Tuesday, October 28, 2008

Inner light

It's Diwali (Kali-Puja, if you're in West-Bengal), the festival of lights. In India, it's probably the biggest holyday in the calendar, not to mention that in some years it tends to be celebrated within the proximity of the Muslim Eid-Ul-Fitr, the Christian Christmas and the Jewish festival of lights, Hanukkah. In India they celebrate it with lights, fireworks and music. Right here I'm sitting in my apartment, all filled with candles, wondering if I'm the only one in Israel celebrating this holyday.
Diwali comes to celebrate many things, mainly the return of Rama to Ayodhaya. The lighting of candles are to show Rama the way. The festival of lights tends to appear in many cultures. As mentioned, the Jewish Hanukkah is celebrated by lighting candles for eight days, commemorating the miracle of the miracle of the container of oil. Of course, mysticism in both Hinduism and Judaism tends to give the lighting rituals a deeper meaning. And in both cases it's the same: victory of good over evil, light over darkness.

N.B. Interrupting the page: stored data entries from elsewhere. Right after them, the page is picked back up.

-- ==== Sys2Proof/Machine/Transfer.lean ====
section
/-!
DEFINITION. The five transfer operations of the consumer API (44_blocking_transfer_api R270 to R276): refused while another
caller is inside INIT or DEINIT (60 R340), then the checks, which make no register access and change nothing (R270, D27),
then the operation laid out as the caller's next turns (log 15).
-/
namespace Sys2Proof.Machine

/-- A check of R270 failed: the operation returns this error at once. -/
def failsWith (e : Error) (s : State) : Res State := .next (s.ret (.err e))

/-- The number of the operation this caller begins (log 14). -/
def State.nextSerial (s : State) : Nat := s.self.serial + 1

/-- A transfer call: another caller's INIT or DEINIT under way makes the calls concurrent, which the spec refuses (60 R340,
93 U17). That this stands before every check of R270, so that a call which would fail one of them (NotInitialized,
InvalidArgument, AllocationFailure) is refused as well, the spec does not say (DESIGN CHOICE, log 21). Then step 1 of R270;
`rest` is what follows it. -/
def transferCall (rest : State → Res State) (s : State) : Res State :=
  if s.otherCaller inLifecycle then .refused .concurrentLifecycle
  else if !s.ctl.ready then failsWith .notInitialized s
  else rest s

/-- Step 2 of R270, where a buffer is taken. -/
def bufferCall (buffer : Option Word) (length : Word) (rest : Word → Res State) (s : State) : Res State :=
  match buffer with
  | none => failsWith .invalidArgument s
  | some base => if length = 0 then failsWith .invalidArgument s else rest base

/-- The start of a transfer operation after its checks: the operand ranges (R270, log 20), then its number, its local
buffers and its lines. -/
def startTransfer (address : Byte) (length : Nat) (tmp staging : List Byte) (lines : List Act) (s : State) :
    Res State :=
  if operandsOutOfRange s.opts address length then .refused .operandOutOfRange
  else .next (s.putSelf
    { task := lines ++ s.self.task, result := .pending, tmp := tmp, staging := staging, serial := s.nextSerial })

/-- WRITE_BYTES and READ_BYTES: the checks, then one transfer under the lock. -/
def transferBytes (d : Dir) (address : Byte) (buffer : Option Word) (length : Word) (s : State) : Res State :=
  transferCall (fun s => bufferCall buffer length (fun base =>
    startTransfer address length.toNat [] [] (oneTransferLines s.opts d address (.mem base) length.toNat) s) s) s

/-- WRITE_BYTES (R272). -/
def execWriteBytes (address : Byte) (buffer : Option Word) (length : Word) (s : State) : Res State :=
  transferBytes .tx address buffer length s

/-- READ_BYTES (R273). -/
def execReadBytes (address : Byte) (buffer : Option Word) (length : Word) (s : State) : Res State :=
  transferBytes .rx address buffer length s

/-- WRITE_REGISTER (R274): one two-byte write, the register index and the value. -/
def execWriteRegister (address register value : Byte) (s : State) : Res State :=
  transferCall (fun s =>
    startTransfer address 2 [register, value] [] (oneTransferLines s.opts .tx address (.tmp s.actor s.nextSerial) 2) s) s

/-- READ_REGISTER (R275): the register index written, one byte read. -/
def execReadRegister (address register : Byte) (s : State) : Res State :=
  transferCall (fun s =>
    startTransfer address 1 [register] [0] (indexedReadLines s.opts s.actor s.nextSerial address 1 .byte) s) s

/-- READ_BLOCK's allocation (R276): whether it fails is a free value; what the freshly allocated buffer holds the spec does
not say (R276, 20 R82, 70 R377; D29 leaves the allocation to the platform): its bytes are free values (log 39). Then the
lines. -/
def startReadBlock (address register : Byte) (base length : Word) (s : State) : Res State :=
  if s.drawBool then failsWith .allocationFailure s.tick
  else
    startTransfer address length.toNat [register] (s.tick.drawBytes length.toNat)
      (indexedReadLines s.opts s.actor s.nextSerial address length.toNat (.block base length.toNat))
      (s.tick.ticks length.toNat)

/-- READ_BLOCK (R276): the checks, then the staging allocation. -/
def execReadBlock (address register : Byte) (buffer : Option Word) (length : Word) (s : State) : Res State :=
  transferCall (fun s => bufferCall buffer length (fun base => startReadBlock address register base length s) s) s

end Sys2Proof.Machine
end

The lights we light in Diwali (or, for some, all through the Kartika month while chanting the Damodarastaka prayer) symbolize our inner light and it's victory over the darkness of ignorance and illusion. The self is eternal and spiritual. Matter is temporary. When the eternal identifies itself with the temporary, that is an illusion. Victory of light over the darkness of ignorance would be to revive our original spiritual identity, realizing I am not this body and accepting God into our hart. According to the Gita, God is already their in our hart. But we have to realize it and revive our relationship with him.
So in this symbolic ritual of lighting the Diwali lamp, we should show the way to Rama or Damudara (Krishna) into our harts and make our harts Ayodhaya or Vrindavan.